- **WORK TO BE COMPLETED**: Reproduce word for word, from the entries below, the line with "while EN is 0. -/", the line with "if !s.isSet (Reg.SLB_STATE_BUSY b) || s.isSet", and every line between them, and nothing more.

▬▬▬▬▬▬▬▬▬▬

-- ==== Sys2Proof/Machine/Jobs.lean ====
section
/-! DEFINITION. Formatting and enabling the yard and the tree, namespace keys, epoch advances by the clock, and yard jobs
(R635, R652, R659, R668 to R670, R677 to R679). -/
namespace Sys2Proof.Machine
open Sys2Proof

/-! ### Format and enable -/

/-- `n` bytes of a yard structure that are about to be written whole: they must lie in a bed-mode granule of one of the brick's stacks that answers
(R625, R629, R296). -/
def yMay (region off n : Nat) : YM Unit := do
  let y ← get
  match ownStack y.b region with
  | none => refuse 0x01
  | some st =>
    if !stackOn y.s st || winTop y.s st * 4096 < off + n then refuse 0x01
    else if foldMode y.s st (off / granuleSize) then throw (0x51, region * 2 ^ 44 + off)
    else return ()

/-- DBASE0 or DBASE1 in the encoding of SLOC (R630, R631). -/
def dataBase (s : State) (b : Brick) (second : Bool) : Nat :=
  if second then s.rd (Reg.SLB_DBASE1_REGION b) * 2 ^ 28 + s.rd (Reg.SLB_DBASE1_OFFSET b)
  else s.rd (Reg.SLB_DBASE0_REGION b) * 2 ^ 28 + s.rd (Reg.SLB_DBASE0_OFFSET b)

/-- Whether the slab areas that the configuration names lie in the brick's stacks (R625, R671). -/
def areasOk (s : State) (b : Brick) : Bool :=
  let n0 := s.rd (Reg.SLB_DCNT_N0 b)
  let n1 := s.rd (Reg.SLB_DCNT_N1 b)
  let ok := fun (base n : Nat) => n == 0 || match ownStack b (slocAt base).1 with
    | some st => stackOn s st && decide ((slocAt base).2 + n * 0x10000 ≤ winTop s st * 4096)
    | none => false
  decide (1 ≤ n0 + n1 ∧ n0 + n1 ≤ 16777207) && ok (dataBase s b false) n0 && ok (dataBase s b true) n1

/-- The state with every descriptor as a format leaves it (R635), from index `8 + k` on; `n` of them. -/
def formatDescs (s : State) (b : Brick) : Nat → Nat → YM Unit
  | 0, _ => return ()
  | n + 1, k => do
    let n0 := s.rd (Reg.SLB_DCNT_N0 b)
    let n1 := s.rd (Reg.SLB_DCNT_N1 b)
    let sloc := if k < n0 then dataBase s b false + k else dataBase s b true + (k - n0)
    let same := slocStack (dataBase s b false) = slocStack (dataBase s b true)
    let link := if k + 1 = n0 then (if same && n1 ≠ 0 then 8 + n0 else nullIx) else if k + 1 = n0 + n1 then nullIx else 9 + k
    let (r, o) := tableAt s b
    yMay r (o + 32 * (8 + k)) 32
    putDesc (8 + k) { sloc := sloc, link := link }
    formatDescs s b n (k + 1)

/-- A format (R635): every descriptor free, the lists in ascending index order, the epoch and the retire lists empty. A slab joins the list of the
stack that holds it (DEDUCED from R644, log entry 55). -/
def yFormat : YM Unit := do
  let s ← yState
  let b ← yBrick
  if !areasOk s b then refuse 0x01
  let n0 := s.rd (Reg.SLB_DCNT_N0 b)
  let n1 := s.rd (Reg.SLB_DCNT_N1 b)
  let d0 := slocStack (dataBase s b false)
  let d1 := slocStack (dataBase s b true)
  let head := fun (k : Nat) => if n0 ≠ 0 && d0 = k then 8 else if n1 ≠ 0 && d1 = k then 8 + n0 else nullIx
  let count := fun (k : Nat) => (if d0 = k then n0 else 0) + (if d1 = k then n1 else 0)
  let (r, o) := tableAt s b
  yMay r o 256
  formatDescs s b (n0 + n1) 0
  putHeader { free0 := head 0, n0 := count 0, free1 := head 1, n1 := count 1, ret := [nullIx, nullIx, nullIx], retN := [0, 0, 0], epoch := 0, ridx := 0,
              live := 0, area0 := n0, area1 := n1, base0 := dataBase s b false, base1 := dataBase s b true }

/-- YARD_FORMAT (R635): a write of 1 to FMT of SLB_CTL while EN is 0. -/
def execYardFormat (b : Brick) (s : State) : Host.Outcome State Fault Refusal := ended s <|
  .next (if s.isSet (Reg.SLB_CTL_EN b) || s.isSet (Reg.SLB_STATE_BUSY b) then s else s.wr (Reg.SLB_STATE_BUSY b) 1)

/-- YARD_FORMAT_DONE (R635): the format is written and event 0x2301 raised. A format whose structures may not stand where the configuration puts them
writes nothing (R629, R671). -/
def execYardFormatDone (b : Brick) (e : MemEnv) (s : State) : Host.Outcome State Fault Refusal := ended s <|
  if !s.isSet (Reg.SLB_STATE_BUSY b) || s.isSet (Reg.SLB_CTL_EN b) then .next s else
  match runYard b e yFormat (memReports e s) with
  | (.ok _, s) => .next ((s.wr (Reg.SLB_STATE_BUSY b) 0).raise 0x2301 [b.val, 0])
  | (.error _, s) => .next (s.wr (Reg.SLB_STATE_BUSY b) 0)

/-- Whether the header agrees with the configuration registers (R677). -/
def yCheck : YM Unit := do
  let s ← yState
  let b ← yBrick
  let h ← getHeader
  if !areasOk s b || h.area0 ≠ s.rd (Reg.SLB_DCNT_N0 b) || h.area1 ≠ s.rd (Reg.SLB_DCNT_N1 b) || h.base0 ≠ dataBase s b false ||
     h.base1 ≠ dataBase s b true then refuse 0x01
  yDo (fun s => (((s.wr (Reg.SLB_STAT_EPOCH b) h.epoch).wr (Reg.SLB_STAT_FREE0 b) h.n0).wr (Reg.SLB_STAT_FREE1 b) h.n1).wr (Reg.SLB_STATE_RIDX b) h.ridx)

/-- EN of SLB_CTL set (R677): the configuration is checked, and the scan begins. -/
def enableYard (b : Brick) (e : MemEnv) (s : State) : State :=
  if s.isSet (Reg.SLB_CTL_EN b) || s.isSet (Reg.SLB_STATE_BUSY b) then s else
  match runYard b e yCheck s with
  | (.ok _, s) => (s.wr (Reg.SLB_CTL_EN b) 1).wr (Reg.SLB_STATE_BUSY b) 1
  | (.error _, s) => s.flag (Reg.SLB_ERR_BADCFG b)

/-- YARD_ENABLE (R677): a write of 1 to EN of SLB_CTL. -/
def execYardEnable (b : Brick) (e : MemEnv) (s : State) : Host.Outcome State Fault Refusal := ended s <| .next (enableYard b e (memReports e s))

/-- One descriptor of the enable scan (R677): BUSY cleared; a copy destination retired with REF 0. -/
def yScan (i : Nat) : YM Unit := do
  let b ← yBrick
  let d ← getDesc i
  if d.dst && d.live then
    putHeader (← retireSlab i { d with busy := false, dst := false } (← getHeader))
    yDo (fun s => s.raise 0x230A [b.val, i])
  else if d.busy || d.dst then putDesc i { d with busy := false, dst := false }
  else return ()

/-- ENABLE_SCAN_DONE (R677): every descriptor scanned, then READY. A copy destination takes REF 0 as it retires (DEDUCED, log entry 56). -/
def execEnableScanDone (b : Brick) (e : MemEnv) (s : State) : Host.Outcome State Fault Refusal := ended s <|
  if !s.isSet (Reg.SLB_STATE_BUSY b) || !s.isSet (Reg.SLB_CTL_EN b) then .next s else
  let s := memReports e s
  let s := s.each (List.range (s.rd (Reg.SLB_DCNT_N0 b) + s.rd (Reg.SLB_DCNT_N1 b))) (fun s k => (runYard b e (yScan (8 + k)) s).2)
  .next ((s.wr (Reg.SLB_STATE_BUSY b) 0).wr (Reg.SLB_STATE_READY b) 1)

/-- EN of SLB_CTL cleared: the yard no longer serves. -/
def disableYard (b : Brick) (s : State) : State :=
  (((s.wr (Reg.SLB_CTL_EN b) 0).wr (Reg.SLB_STATE_READY b) 0).wr (Reg.SLB_STATE_BUSY b) 0)

/-- Every bucket null, from bucket `k` on (R679). -/
def formatBuckets : Nat → Nat → YM Unit
  | 0, _ => return ()
  | n + 1, k => do
    let (r, o) := bucketsAt (← yState) (← yBrick)
    yMay r (o + 4 * k) 4
    putBucket k nullIx
    formatBuckets n (k + 1)

/-- Every node free, from node `i` on (R679); VER 0. -/
def formatNodes (count : Nat) : Nat → Nat → YM Unit
  | 0, _ => return ()
  | n + 1, i => do
    let s ← yState
    let (r, o) := nodesAt s (← yBrick)
    yMay r (o + 512 * i) 512
    putNode i { hash := 0, pnode := 0, pver := 0, ns := 0, ver := 0, st := 0, repoch := 0, next := if i + 1 = count then nullIx else i + 1, lastUse := 0,
                tokens := List.replicate 128 0, slabs := [] }
    formatNodes count n (i + 1)

/-- The format of a tree (R656, R679). -/
def yTreeFormat : YM Unit := do
  let s ← yState
  let b ← yBrick
  let n := s.rd (Reg.PFX_NCNT_NCOUNT b)
  if n < 2 then refuse 0x01
  let (r, o) := nodesAt s b
  yMay r o 512
  formatBuckets (2 ^ s.rd (Reg.PFX_CTL_BBITS b)) 0
  formatNodes n (n - 1) 1
  yPut r o (List.replicate 512 0)
  putTree { free := 1, nfree := n - 1, nlive := 0, ret := [nullIx, nullIx, nullIx] }

/-- TREE_FORMAT (R679): a write of 1 to FMT of PFX_CTL while the tree's EN is 0. -/
def execTreeFormat (b : Brick) (s : State) : Host.Outcome State Fault Refusal := ended s <|
  .next (if s.isSet (Reg.PFX_CTL_EN b) then s else s.wr (Reg.PFX_STAT_BUSY b) 1)

/-- TREE_FORMAT_DONE (R679): buckets null, nodes free, event 0x2301. -/
def execTreeFormatDone (b : Brick) (e : MemEnv) (s : State) : Host.Outcome State Fault Refusal := ended s <|
  if !s.isSet (Reg.PFX_STAT_BUSY b) then .next s else
  match runYard b e yTreeFormat (memReports e s) with
  | (.ok _, s) => .next ((s.wr (Reg.PFX_STAT_BUSY b) 0).raise 0x2301 [b.val, 1])
  | (.error _, s) => .next (s.wr (Reg.PFX_STAT_BUSY b) 0)

/-- The tree's header read for its EN (R677): its counts show in PFX_STAT. -/
def yTreeCheck : YM Unit := do
  let b ← yBrick
  let t ← getTree
  let n := (← yState).rd (Reg.PFX_NCNT_NCOUNT b)
  if n < 2 || n ≤ t.nfree + t.nlive then refuse 0x01
  yDo (fun s => (s.wr (Reg.PFX_STAT_NFREE b) t.nfree).wr (Reg.PFX_STAT_NLIVE b) t.nlive)

/-- EN of PFX_CTL set (R677): it needs the yard READY and a header that holds. -/
def enableTree (b : Brick) (e : MemEnv) (s : State) : State :=
  if s.isSet (Reg.PFX_CTL_EN b) then s
  else if !s.isSet (Reg.SLB_STATE_READY b) || s.isSet (Reg.PFX_STAT_BUSY b) then s.flag (Reg.PFX_ERR_BADCFG b)
  else match runYard b e yTreeCheck s with
    | (.ok _, s) => (s.wr (Reg.PFX_CTL_EN b) 1).wr (Reg.PFX_STAT_READY b) 1
    | (.error _, s) => s.flag (Reg.PFX_ERR_BADCFG b)

/-- TREE_ENABLE (R677): a write of 1 to EN of PFX_CTL. -/
def execTreeEnable (b : Brick) (e : MemEnv) (s : State) : Host.Outcome State Fault Refusal := ended s <| .next (enableTree b e (memReports e s))

/-- EN of PFX_CTL cleared: the tree no longer serves. -/
def disableTree (b : Brick) (s : State) : State := (s.wr (Reg.PFX_CTL_EN b) 0).wr (Reg.PFX_STAT_READY b) 0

▬▬▬▬▬▬▬▬▬▬

- **REPLY**:
/-- YARD_FORMAT (R635): a write of 1 to FMT of SLB_CTL while EN is 0. -/
def execYardFormat (b : Brick) (s : State) : Host.Outcome State Fault Refusal := ended s <|
  .next (if s.isSet (Reg.SLB_CTL_EN b) || s.isSet (Reg.SLB_STATE_BUSY b) then s else s.wr (Reg.SLB_STATE_BUSY b) 1)

/-- YARD_FORMAT_DONE (R635): the format is written and event 0x2301 raised. A format whose structures may not stand where the configuration puts them
writes nothing (R629, R671). -/
def execYardFormatDone (b : Brick) (e : MemEnv) (s : State) : Host.Outcome State Fault Refusal := ended s <|
  if !s.isSet (Reg.SLB_STATE_BUSY b) || s.isSet (Reg.SLB_CTL_EN b) then .next s else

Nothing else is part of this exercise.